MLA for Dartmouth South
- In office 1999–2003
- Preceded by: Don Chard
- Succeeded by: riding dissolved

Personal details
- Born: 19 December 1946 (age 79) London, England, UK
- Party: Progressive Conservative
- Occupation: Businessman

= Tim Olive =

Canadian politician

Timothy A. Olive (born 19 December 1946) is a Canadian politician. He represented the electoral district of Dartmouth South in the Nova Scotia House of Assembly from 1999 to 2003. He was a member of the Progressive Conservative Party of Nova Scotia.

Born in 1946 at London, England, Olive is a businessman in Dartmouth, Nova Scotia. Olive was nominated as the Progressive Conservative candidate for Dartmouth South in the 1999 election. On 27 July 1999, Olive was elected MLA, defeating New Democrat incumbent Don Chard by 645 votes. On 18 August 1999, Olive was named chair of the government's caucus.

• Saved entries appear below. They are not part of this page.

-- ==== Sys2Proof/Laws/State.lean ====
section
/-!
SUPPORT. For each update of the state, one lemma per field: the field's new value, or that the update leaves it alone.
-/

namespace Sys2Proof.Machine

/-! ### setBr -/

@[simp] theorem State.setBr_br (s : State) (r : BReg) (v : Block) : (s.setBr r v).br = s.br.set r v := rfl
@[simp] theorem State.setBr_keys (s : State) (r : BReg) (v : Block) : (s.setBr r v).keys = s.keys := rfl
@[simp] theorem State.setBr_acc (s : State) (r : BReg) (v : Block) : (s.setBr r v).acc = s.acc := rfl
@[simp] theorem State.setBr_s2v (s : State) (r : BReg) (v : Block) : (s.setBr r v).s2v = s.s2v := rfl
@[simp] theorem State.setBr_stream (s : State) (r : BReg) (v : Block) : (s.setBr r v).stream = s.stream := rfl
@[simp] theorem State.setBr_busy (s : State) (r : BReg) (v : Block) : (s.setBr r v).busy = s.busy := rfl
@[simp] theorem State.setBr_cpc (s : State) (r : BReg) (v : Block) : (s.setBr r v).cpc = s.cpc := rfl
@[simp] theorem State.setBr_corrupt (s : State) (r : BReg) (v : Block) : (s.setBr r v).corrupt = s.corrupt := rfl
@[simp] theorem State.setBr_errcode (s : State) (r : BReg) (v : Block) : (s.setBr r v).errcode = s.errcode := rfl
@[simp] theorem State.setBr_errpc (s : State) (r : BReg) (v : Block) : (s.setBr r v).errpc = s.errpc := rfl
@[simp] theorem State.setBr_done (s : State) (r : BReg) (v : Block) : (s.setBr r v).done = s.done := rfl
@[simp] theorem State.setBr_err (s : State) (r : BReg) (v : Block) : (s.setBr r v).err = s.err := rfl
@[simp] theorem State.setBr_cptr (s : State) (r : BReg) (v : Block) : (s.setBr r v).cptr = s.cptr := rfl
@[simp] theorem State.setBr_irqen (s : State) (r : BReg) (v : Block) : (s.setBr r v).irqen = s.irqen := rfl
@[simp] theorem State.setBr_reqOut (s : State) (r : BReg) (v : Block) : (s.setBr r v).reqOut = s.reqOut := rfl
@[simp] theorem State.setBr_mem (s : State) (r : BReg) (v : Block) : (s.setBr r v).mem = s.mem := rfl
@[simp] theorem State.setBr_epoch (s : State) (r : BReg) (v : Block) : (s.setBr r v).epoch = s.epoch := rfl
@[simp] theorem State.setBr_answers (s : State) (r : BReg) (v : Block) : (s.setBr r v).answers = s.answers := rfl
@[simp] theorem State.setBr_reqs (s : State) (r : BReg) (v : Block) : (s.setBr r v).reqs = s.reqs := rfl
@[simp] theorem State.setBr_draws (s : State) (r : BReg) (v : Block) : (s.setBr r v).draws = s.draws := rfl
@[simp] theorem State.setBr_host (s : State) (r : BReg) (v : Block) : (s.setBr r v).host = s.host := rfl
@[simp] theorem State.setBr_past (s : State) (r : BReg) (v : Block) : (s.setBr r v).past = s.past := rfl

/-! ### zeroize -/

@[simp] theorem State.zeroize_br (s : State) : (s.zeroize).br = s.br := rfl
@[simp] theorem State.zeroize_keys (s : State) : (s.zeroize).keys = Keys.cleared := rfl
@[simp] theorem State.zeroize_acc (s : State) : (s.zeroize).acc = Acc.cleared := rfl
@[simp] theorem State.zeroize_s2v (s : State) : (s.zeroize).s2v = S2v.cleared := rfl
@[simp] theorem State.zeroize_stream (s : State) : (s.zeroize).stream = Stream.cleared := rfl
@[simp] theorem State.zeroize_busy (s : State) : (s.zeroize).busy = s.busy := rfl
@[simp] theorem State.zeroize_cpc (s : State) : (s.zeroize).cpc = s.cpc := rfl
@[simp] theorem State.zeroize_corrupt (s : State) : (s.zeroize).corrupt = s.corrupt := rfl
@[simp] theorem State.zeroize_errcode (s : State) : (s.zeroize).errcode = s.errcode := rfl
@[simp] theorem State.zeroize_errpc (s : State) : (s.zeroize).errpc = s.errpc := rfl
@[simp] theorem State.zeroize_done (s : State) : (s.zeroize).done = s.done := rfl
@[simp] theorem State.zeroize_err (s : State) : (s.zeroize).err = s.err := rfl
@[simp] theorem State.zeroize_cptr (s : State) : (s.zeroize).cptr = s.cptr := rfl
@[simp] theorem State.zeroize_irqen (s : State) : (s.zeroize).irqen = s.irqen := rfl
@[simp] theorem State.zeroize_reqOut (s : State) : (s.zeroize).reqOut = s.reqOut := rfl
@[simp] theorem State.zeroize_mem (s : State) : (s.zeroize).mem = s.mem := rfl
@[simp] theorem State.zeroize_epoch (s : State) : (s.zeroize).epoch = s.epoch := rfl
@[simp] theorem State.zeroize_answers (s : State) : (s.zeroize).answers = s.answers := rfl
@[simp] theorem State.zeroize_reqs (s : State) : (s.zeroize).reqs = s.reqs := rfl
@[simp] theorem State.zeroize_draws (s : State) : (s.zeroize).draws = s.draws := rfl
@[simp] theorem State.zeroize_host (s : State) : (s.zeroize).host = s.host := rfl
@[simp] theorem State.zeroize_past (s : State) : (s.zeroize).past = s.past := rfl

/-! ### trap -/

@[simp] theorem State.trap_br (s : State) (e : Err) : (s.trap e).br = s.br := rfl
@[simp] theorem State.trap_keys (s : State) (e : Err) : (s.trap e).keys = s.keys := rfl
@[simp] theorem State.trap_acc (s : State) (e : Err) : (s.trap e).acc = s.acc := rfl
@[simp] theorem State.trap_s2v (s : State) (e : Err) : (s.trap e).s2v = s.s2v := rfl
@[simp] theorem State.trap_stream (s : State) (e : Err) : (s.trap e).stream = s.stream := rfl
@[simp] theorem State.trap_busy (s : State) (e : Err) : (s.trap e).busy = false := rfl
@[simp] theorem State.trap_cpc (s : State) (e : Err) : (s.trap e).cpc = s.cpc := rfl
@[simp] theorem State.trap_corrupt (s : State) (e : Err) : (s.trap e).corrupt = s.corrupt := rfl
@[simp] theorem State.trap_errcode (s : State) (e : Err) : (s.trap e).errcode = e.code := rfl
@[simp] theorem State.trap_errpc (s : State) (e : Err) : (s.trap e).errpc = s.cpc := rfl
@[simp] theorem State.trap_done (s : State) (e : Err) : (s.trap e).done = s.done := rfl
@[simp] theorem State.trap_err (s : State) (e : Err) : (s.trap e).err = true := rfl
@[simp] theorem State.trap_cptr (s : State) (e : Err) : (s.trap e).cptr = s.cptr := rfl
@[simp] theorem State.trap_irqen (s : State) (e : Err) : (s.trap e).irqen = s.irqen := rfl
@[simp] theorem State.trap_reqOut (s : State) (e : Err) : (s.trap e).reqOut = s.reqOut := rfl
@[simp] theorem State.trap_mem (s : State) (e : Err) : (s.trap e).mem = s.mem := rfl
@[simp] theorem State.trap_epoch (s : State) (e : Err) : (s.trap e).epoch = s.epoch := rfl
@[simp] theorem State.trap_answers (s : State) (e : Err) : (s.trap e).answers = s.answers := rfl
@[simp] theorem State.trap_reqs (s : State) (e : Err) : (s.trap e).reqs = s.reqs := rfl
@[simp] theorem State.trap_draws (s : State) (e : Err) : (s.trap e).draws = s.draws := rfl
@[simp] theorem State.trap_host (s : State) (e : Err) : (s.trap e).host = s.host := rfl
@[simp] theorem State.trap_past (s : State) (e : Err) : (s.trap e).past = s.past := rfl

/-! ### startRun -/

@[simp] theorem State.startRun_br (s : State) : (s.startRun).br = s.br := rfl
@[simp] theorem State.startRun_keys (s : State) : (s.startRun).keys = s.keys := rfl
@[simp] theorem State.startRun_acc (s : State) : (s.startRun).acc = s.acc := rfl
@[simp] theorem State.startRun_s2v (s : State) : (s.startRun).s2v = s.s2v := rfl
@[simp] theorem State.startRun_stream (s : State) : (s.startRun).stream = s.stream := rfl
@[simp] theorem State.startRun_busy (s : State) : (s.startRun).busy = true := rfl
@[simp] theorem State.startRun_cpc (s : State) : (s.startRun).cpc = s.cptr := rfl
@[simp] theorem State.startRun_corrupt (s : State) : (s.startRun).corrupt = s.corrupt := rfl
@[simp] theorem State.startRun_errcode (s : State) : (s.startRun).errcode = 0#8 := rfl
@[simp] theorem State.startRun_errpc (s : State) : (s.startRun).errpc = 0#32 := rfl
@[simp] theorem State.startRun_done (s : State) : (s.startRun).done = false := rfl
@[simp] theorem State.startRun_err (s : State) : (s.startRun).err = false := rfl
@[simp] theorem State.startRun_cptr (s : State) : (s.startRun).cptr = s.cptr := rfl
@[simp] theorem State.startRun_irqen (s : State) : (s.startRun).irqen = s.irqen := rfl
@[simp] theorem State.startRun_reqOut (s : State) : (s.startRun).reqOut = s.reqOut := rfl
@[simp] theorem State.startRun_mem (s : State) : (s.startRun).mem = s.mem := rfl
@[simp] theorem State.startRun_epoch (s : State) : (s.startRun).epoch = s.epoch := rfl
@[simp] theorem State.startRun_answers (s : State) : (s.startRun).answers = s.answers := rfl
@[simp] theorem State.startRun_reqs (s : State) : (s.startRun).reqs = s.reqs := rfl
@[simp] theorem State.startRun_draws (s : State) : (s.startRun).draws = s.draws := rfl
@[simp] theorem State.startRun_host (s : State) : (s.startRun).host = s.host := rfl
@[simp] theorem State.startRun_past (s : State) : (s.startRun).past = [] := rfl

/-! ### advance -/

@[simp] theorem State.advance_br (s : State) (n : Nat) : (s.advance n).br = s.br := rfl
@[simp] theorem State.advance_keys (s : State) (n : Nat) : (s.advance n).keys = s.keys := rfl
@[simp] theorem State.advance_acc (s : State) (n : Nat) : (s.advance n).acc = s.acc := rfl
@[simp] theorem State.advance_s2v (s : State) (n : Nat) : (s.advance n).s2v = s.s2v := rfl
@[simp] theorem State.advance_stream (s : State) (n : Nat) : (s.advance n).stream = s.stream := rfl
@[simp] theorem State.advance_busy (s : State) (n : Nat) : (s.advance n).busy = s.busy := rfl
@[simp] theorem State.advance_cpc (s : State) (n : Nat) : (s.advance n).cpc = s.cpc + BitVec.ofNat 32 n := rfl
@[simp] theorem State.advance_corrupt (s : State) (n : Nat) : (s.advance n).corrupt = s.corrupt := rfl
@[simp] theorem State.advance_errcode (s : State) (n : Nat) : (s.advance n).errcode = s.errcode := rfl
@[simp] theorem State.advance_errpc (s : State) (n : Nat) : (s.advance n).errpc = s.errpc := rfl
@[simp] theorem State.advance_done (s : State) (n : Nat) : (s.advance n).done = s.done := rfl
@[simp] theorem State.advance_err (s : State) (n : Nat) : (s.advance n).err = s.err := rfl
@[simp] theorem State.advance_cptr (s : State) (n : Nat) : (s.advance n).cptr = s.cptr := rfl
@[simp] theorem State.advance_irqen (s : State) (n : Nat) : (s.advance n).irqen = s.irqen := rfl
@[simp] theorem State.advance_reqOut (s : State) (n : Nat) : (s.advance n).reqOut = s.reqOut := rfl
@[simp] theorem State.advance_mem (s : State) (n : Nat) : (s.advance n).mem = s.mem := rfl
@[simp] theorem State.advance_epoch (s : State) (n : Nat) : (s.advance n).epoch = s.epoch := rfl
@[simp] theorem State.advance_answers (s : State) (n : Nat) : (s.advance n).answers = s.answers := rfl
@[simp] theorem State.advance_reqs (s : State) (n : Nat) : (s.advance n).reqs = s.reqs := rfl
@[simp] theorem State.advance_draws (s : State) (n : Nat) : (s.advance n).draws = s.draws := rfl
@[simp] theorem State.advance_host (s : State) (n : Nat) : (s.advance n).host = s.host := rfl
@[simp] theorem State.advance_past (s : State) (n : Nat) : (s.advance n).past = s.past := rfl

On 17 June 2002, Olive was appointed to the Executive Council of Nova Scotia as Minister of Natural Resources and Minister responsible for the Emergency Measures Act. Olive was defeated by New Democrat Marilyn More when he ran for re-election in 2003, losing by more than 1,000 votes in the new riding of Dartmouth South-Portland Valley. Olive ran again in the 2006 election, but was again defeated by More.

Prior to June 2012, Olive served as the Executive Director of the Downtown Dartmouth Business Commission.